La contestation par la société [7] de la régularité de l’enquête diligentée par la [5] n’est dès lors pas fondée.
Sur la demande de la société [7] tendant à ce que lui soit déclarée inopposable la décision de la [5] retenant l’origine professionnelle de l’accident du 25 juin 2021 :
Selon l’article L 411-1 du code du travail, est considéré comme accident du travail l’accident survenu par le fait ou à l’occasion du travail à toute personne travaillant à quelque titre ou en quelque lieu que ce soit, pour un ou plusieurs employeurs.
Ces dispositions s’appliquent en la présente espèce, puisqu’il n’est pas contesté que l’accident du 29 juin 2021 s’est produit à l’occasion du travail, dès lors qu’il a eu lieu à la suite des reproches formulées à l’encontre de M. [O] par son chef de chantier.
Pour autant, l’article L 411-1 du code du travail ne fait qu’instaurer une présomption simple que l’employeur peut combattre en apportant la preuve contraire que la lésion a une cause totalement étrangère au travail.
Toutefois, cette présomption ne s’applique pas lorsque l’accident se produit à un moment où le salarié ne se trouve plus sous la subordination de l’employeur.

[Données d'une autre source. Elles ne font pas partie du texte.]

-- ==== Sys2Proof/Machine/Loader.lean ====
section
/-! DEFINITION. A program placed for the next step: a launch of one core with its tables, as the command processor would
have bound it (R347, R361, R365). The program comes from outside the machine. -/

namespace Sys2Proof.Machine

/-- Where the first instruction stands; the handler, the spill areas and the tables stand at the addresses below, each virtual
address being its own physical address. -/
def loadPc : Nat := 0x100000
def loadVec : Nat := 0x110000
def loadSpill : Nat := 0x200000
def loadRoot : Nat := 0x10000000

/-- The page table: 512 MiB of the partition's memory at their own addresses, and the LM aperture of die 0 at LMBASE. -/
def loadTables : List (Nat × List Byte) :=
  [(loadRoot, leBytes 8 0x10020001), (loadRoot + 8 * 0x3FFF, leBytes 8 0x10030001),
   (0x10020000, leBytes 8 0x0010000000000003), (0x10030000 + 8 * 0x1FF0, leBytes 8 (0x0010000000000003 + apBase))]

/-- The launch. -/
def loadLaunch (id : Nat) : Launch :=
  { id, phase := .live, cores := [0], root := loadRoot, trapVec := word loadVec, spillVa := word loadSpill, spillStride := 65536,
    entryVa := word loadPc, desc := { hl := 10, spillf := 64 }, boundAt := some 0 }

/-- Bytes stored at an address. -/
def Memory.store (m : Memory) (a : Nat) (bs : List Byte) : Memory := m.setAll ((range a bs.length).zip bs)

/-- The 20 bytes from an instruction's first on, where the bits above `nbits` are 0. -/
def instrImage (nbits w : Nat) : List Byte := leBytes 20 (w % 2 ^ nbits)

/-- The eight words of code in the block at an address. -/
def blockWords (m : Memory) (a : Nat) : List (BitVec 32) :=
  (List.range 8).map fun i => BitVec.ofNat 32 (leNat ((List.range 4).map fun j => m.get (a + 4 * i + j)))

/-- The package with only this launch bound, on core 0, whose control context stands before the instruction; nothing waits, and
what the instruction and its fetch read is free of poison and quarantine. Its block has been fetched. -/
def State.load (s : State) (bs : List Byte) : State :=
  let l := loadLaunch (s.nextLaunch.getD 0 1)
  let mem := (loadTables.foldl (fun m p => Memory.store m p.1 p.2) (s.mem.clear 0 (2 ^ 29))).store loadPc bs
  { s with
    pm := .pm1
    mem
    tags := s.tags.filter fun t => decide (2 ^ 24 ≤ t.1)
    poison := s.poison.filter fun g => decide (2 ^ 24 ≤ g) && decide (32 * g < apBase)
    dir := {}
    dies := Vector.replicate 8 {}
    launches := [l]
    nextLaunch := s.nextLaunch.set 0 (l.id + 1)
    cores := s.cores.set 0 (((({} : Core).bound l.id 0).start l 0 (word loadPc)).buffer { va := loadPc, words := blockWords mem loadPc })
    powered := true
    inputs := []
    held := []
    turn := 0
    cur := 0
    slot := 0
    steps := 0 }

end Sys2Proof.Machine
end

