-- ==== Sys2Proof/Machine/Core.lean ====
section
/-! DEFINITION. The machine behind the host's interface. -/

noncomputable def Sys2Proof.core : Host.Core := { State := Sys2Proof.Machine.State, Fault := Sys2Proof.Machine.Fault, Refusal := Sys2Proof.Machine.Refusal, step := Sys2Proof.Machine.step, reset := Sys2Proof.Machine.State.reset }
end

Il appartient alors à la caisse, en cas de recours de l’employeur contre sa décision reconnaissant le caractère professionnel de l’accident, d’établir que celui-ci est survenu par le fait ou à l’occasion du travail.
Si M. [O], en donnant un coup de poing dans un container à la suite de reproches de son chef de chantier, s’est manifestement soustrait à l’autorité de son employeur, il n’en demeure pas moins que les réponses apportées tant par l’intéressé que par la société [7] aux questionnaires de la caisse ont révélé que quelle qu’ait pu être l’influence d’événements survenus la veille relevant de la vie privé du salarié, les reproches formulés à son encontre par son supérieur hiérarchique avaient été l’élément déclencheur de son geste. Il apparaît ainsi que la [5] a apporté la preuve que l’accident du 29 juin 2021 était survenu, au moins en partie, par le fait du travail de M. [O].
Dans ces conditions, il y a lieu de débouter la société [7] de sa demande tendant à ce que lui soit déclarée inopposable la décision de la [5] retenant l’origine professionnelle de l’accident du 25 juin 2021.
PAR CES MOTIFS
Le tribunal, statuant publiquement, par jugement contradictoire et en premier ressort, mis à disposition au greffe, – Dit la société [7] recevable en son recours contentieux;
— Dit que c’est à bon droit que la [5] a pris en charge l’accident survenu le 25 juin2021 à M. [B] [O], en application de l’article L 411-1 du code de la sécurité sociale;
— Déclare opposable à la société [7] la décision de prise en charge de cet accident;
— Déboute la société [7] de toutes ses demandes plus amples ou contraires;
— Condamne la société [7] aux dépens.
RAPPELLE que conformément aux dispositions des articles 34 et 538 du code de procédure civile et R. 211-3 du code de l’organisation judiciaire, les parties disposent d’un délai d’UN MOIS à compter de la notification de la présente décision pour en INTERJETER APPEL ;
AINSI JUGÉ ET PRONONCÉ par mise à disposition du jugement au greffe du tribunal le 23 mai 2025, les parties en ayant été préalablement avisées dans les conditions prévues au deuxième alinéa de l’article 450 du code de procédure civile, la minute étant signée par Monsieur Hubert LIFFRAN, Président, et par Loïc TIGER, Greffier.